Mercoledì 24 settembre, bollettino del secondo round di attacchi aerei sulle regioni della Siria dove è presente l’Isis: nel governatorato di Deir Ezzor si contano quattordici jihadisti uccisi, mentre in quello di al-Hassaka, come denuncia l’Osservatorio siriano per i diritti umani, a cadere sotto le bombe sono stati, disgraziatamente, cinque civili.
I consueti errori di calcolo delle “guerre di precisione”: per il Pentagono, comunque, ciò che dà senso alla nuova giornata di operazioni è l’essere riusciti a portare danni ad almeno una dozzina tra raffinerie e pozzi petroliferi controllati dal Califfato, cioè alle sue fonti di finanziamento.
Si allargano, nel frattempo, le maglie della coalizione: l’assemblea generale delle Nazioni Unite, datata anch'essa mercoledì 24, ha dato l’occasione ad Obama di raccogliere nuove adesioni europee al fronte armato internazionale contro il terrorismo. Il principio per Washington resta lo stesso che vale dall’inizio delle operazioni in Iraq: gli Stati Uniti intanto fanno da apripista, e poi chi vuole dei venticinque Paesi presenti alla conferenza di Parigi (quella che il 15 settembre ha sancito la nascita dell’alleanza anti-Isis, e il patto di collaborazione con i Paesi della Lega Araba, che in realtà stanno facendo la parte del leone in queste prime ore di guerra), può aggregarsi e/o accodarsi. La Gran Bretagna è ansiosa di fare il suo ingresso “attivo” nella mischia: il premier Cameron per domani ha convocato il Parlamento che dovrà approvare l’intervento inglese in Siria al fianco di Usa e alleati. Al 97% sarà sì, dal momento che sul voto c’è già l’accordo dei tre principali partiti britannici (Laburisti, Conservatori e Liberal Democratici). Anche Belgio, Olanda, Grecia e Francia si dicono pronti a dare il loro fattivo contributo. E l’Onu lancia una risoluzione per impedire, o limitare il più possibile, l’afflusso dall’Occidente di combattenti jihadisti nei Paesi teatro del nuovo conflitto.
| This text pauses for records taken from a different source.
-- ==== Sys2Proof/Machine/Assembly.lean ====
section
/-! DEFINITION. The spec's assembly syntax and pseudo-instructions (spec/30_encoding.md R116, R117), and how lines of it
come to stand at the block's ports (log entry 4). No step reads this file; it says how a program is delivered. -/

namespace Sys2Proof.Machine

/-- One line of R116. -/
inductive AsmLine where
  /-- A command. A TICK written without its sink comment has free sink inputs of its own (DESIGN CHOICE, log entry 4). -/
  | instr (i : Instr)
  /-- `TICK ; space=S keyed=K`. -/
  | tickAt (inputs : SinkSample)
  /-- `.word 0xHHHHHHHH` with the payload bytes delivered after it. DESIGN CHOICE (log entry 4): R116 has no notation for the
  LEN bytes that an illegal SUBMIT_FRAME word takes (R113); the line carries any list of bytes beside its text. -/
  | word (w : Word) (payload : List Byte)
deriving DecidableEq, Repr

/-- The pseudo-instructions of R117. -/
inductive Pseudo where
  /-- `SUBMIT f`. -/
  | submit (frame : List Byte)
  /-- `TICKS n ; space=S keyed=K`. -/
  | ticks (n : Nat) (inputs : SinkSample)
  /-- `CONFIG delay, lodev, hang_units, duplex`. -/
  | config (delay : BitVec 8) (lodev : Bool) (hangUnits : BitVec 8) (duplex : Bool)
deriving DecidableEq, Repr

/-- The exact expansions of R117; `SUBMIT` takes LEN from the parameter FRAME_LEN. -/
def Pseudo.expand (p : Params) : Pseudo → List AsmLine
  | .submit frame => [.instr (.submitFrame (BitVec.ofNat 16 p.frameLen) frame)]
  | .ticks n inputs => List.replicate n (.tickAt inputs)
  | .config delay lodev hangUnits duplex =>
    [.instr (.setPreambleDelay delay), .instr (.setDevHang lodev hangUnits), .instr (.setDuplex duplex)]

/-- What a line delivers to the command port. -/
def AsmLine.event : AsmLine → HostEvent
  | .instr i => .command (encodeWord i) (encodePayload i)
  | .tickAt _ => .command (encodeWord .tick) (encodePayload .tick)
  | .word w payload => .command w payload

/-- What a line fixes of the sink inputs. -/
def AsmLine.inputs : AsmLine → List SinkSample
  | .instr _ => []
  | .tickAt x => [x]
  | .word _ _ => []

/-- Whether the line is a TICK, however it is written, and so uses one pair of sink inputs when it runs (R51). -/
def AsmLine.isTick : AsmLine → Bool
  | .instr i => decide (i = .tick)
  | .tickAt _ => true
  | .word w payload =>
    match decode w payload with
    | .ok i => decide (i = .tick)
    | .error _ => false

/-- One line stands at the ports after what is there already (R52, R80). DESIGN CHOICE (log entry 4): R116 does not say what
inputs a TICK without its sink comment gets; it gets the next free value, listed in its place, so that a pair a later line
names stays with that line. -/
def State.deliverLine (s : State) (line : AsmLine) : State :=
  if line.isTick && line.inputs.isEmpty then
    { s with
      hostPort := s.hostPort ++ [line.event]
      sinkSamples := s.sinkSamples ++ [Config.freeSinkSample s.sinkDraws]
      sinkDraws := s.sinkDraws + 1 }
  else
    { s with
      hostPort := s.hostPort ++ [line.event]
      sinkSamples := s.sinkSamples ++ line.inputs }

/-- The lines stand at the ports in order, after what is there already (R52, R80). -/
def State.deliver (s : State) (lines : List AsmLine) : State := lines.foldl State.deliverLine s

/-- One hexadecimal digit, upper case. -/
def hexDigit (d : BitVec 4) : String :=
  if d.toNat < 10 then toString d.toNat
  else if d.toNat = 10 then "A" else if d.toNat = 11 then "B" else if d.toNat = 12 then "C"
  else if d.toNat = 13 then "D" else if d.toNat = 14 then "E" else "F"

/-- A byte as two hexadecimal digits. -/
def hexByte (b : Byte) : String := hexDigit (b.extractLsb' 4 4) ++ hexDigit (b.extractLsb' 0 4)

/-- The mnemonic of a command, as spec/opcode_table.json spells it. -/
def Instr.mnemonic : Instr → String
  | .submitFrame _ _ => "SUBMIT_FRAME"
  | .tick => "TICK"
  | .setPreambleDelay _ => "SET_PREAMBLE_DELAY"
  | .setDevHang _ _ => "SET_DEV_HANG"
  | .getQueueCap => "GET_QUEUE_CAP"
  | .setDuplex _ => "SET_DUPLEX"

/-- The operands of a command as R116 writes them: decimal, but payload bytes in hexadecimal, b0 first. -/
def Instr.operandText : Instr → String
  | .submitFrame len payload => " " ++ toString len.toNat ++ ", [" ++ String.intercalate ", " (payload.map hexByte) ++ "]"
  | .tick => ""
  | .setPreambleDelay delay => " " ++ toString delay.toNat
  | .setDevHang lodev hangUnits => " " ++ toString lodev.toNat ++ ", " ++ toString hangUnits.toNat
  | .getQueueCap => ""
  | .setDuplex duplex => " " ++ toString duplex.toNat

/-- The text of a line (R116). DESIGN CHOICE (log entry 4): the payload of a `.word` line has no notation in R116 and is not
printed, so two such lines that differ in their payload alone have one text. -/
def AsmLine.text : AsmLine → String
  | .instr i => Instr.mnemonic i ++ Instr.operandText i
  | .tickAt x => "TICK ; space=" ++ toString x.freeSpace.toNat ++ " keyed=" ++ toString x.keyed.toNat
  | .word w _ =>
    ".word 0x" ++ hexByte (w.extractLsb' 24 8) ++ hexByte (w.extractLsb' 16 8) ++ hexByte (w.extractLsb' 8 8) ++
      hexByte (w.extractLsb' 0 8)

end Sys2Proof.Machine
end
Buone notizie anche per i ribelli moderati anti-Assad: riceveranno un nuovo finanziamento Usa pari a quaranta miliardi di dollari. “Da parte nostra, continueremo a sostenere i gruppi moderati in Siria per tutto il tempo che l’Isis costituirà una minaccia ed Assad sarà al potere”, ha dichiarato il segretario di Stato Kerry.
Sull’altro fronte anti-Califfato, quello iracheno, mentre i miliziani distruggono la Chiesa Verde di Tikrit e i peshmerga arginano l’offensiva Isis per conquistare Kobane, nuovi raid francesi vengono attuati a distanza di una settimana da quelli dei caccia Rafale: una ritorsione doverosa dopo la barbara decapitazione di Hervè Pierre Gourdel, l’ostaggio francese che era nelle mani di una cellula algerina imparentata con lo Stato islamico. Del resto, proprio la serie di decapitazioni firmate dagli uomini di al-Baghdadi dalla fine di agosto (Fowley-Sotloff-Haines) ha fatto crescere alla Casa Bianca la convinzione che la guerra contro l’Isis è oltremodo giusta.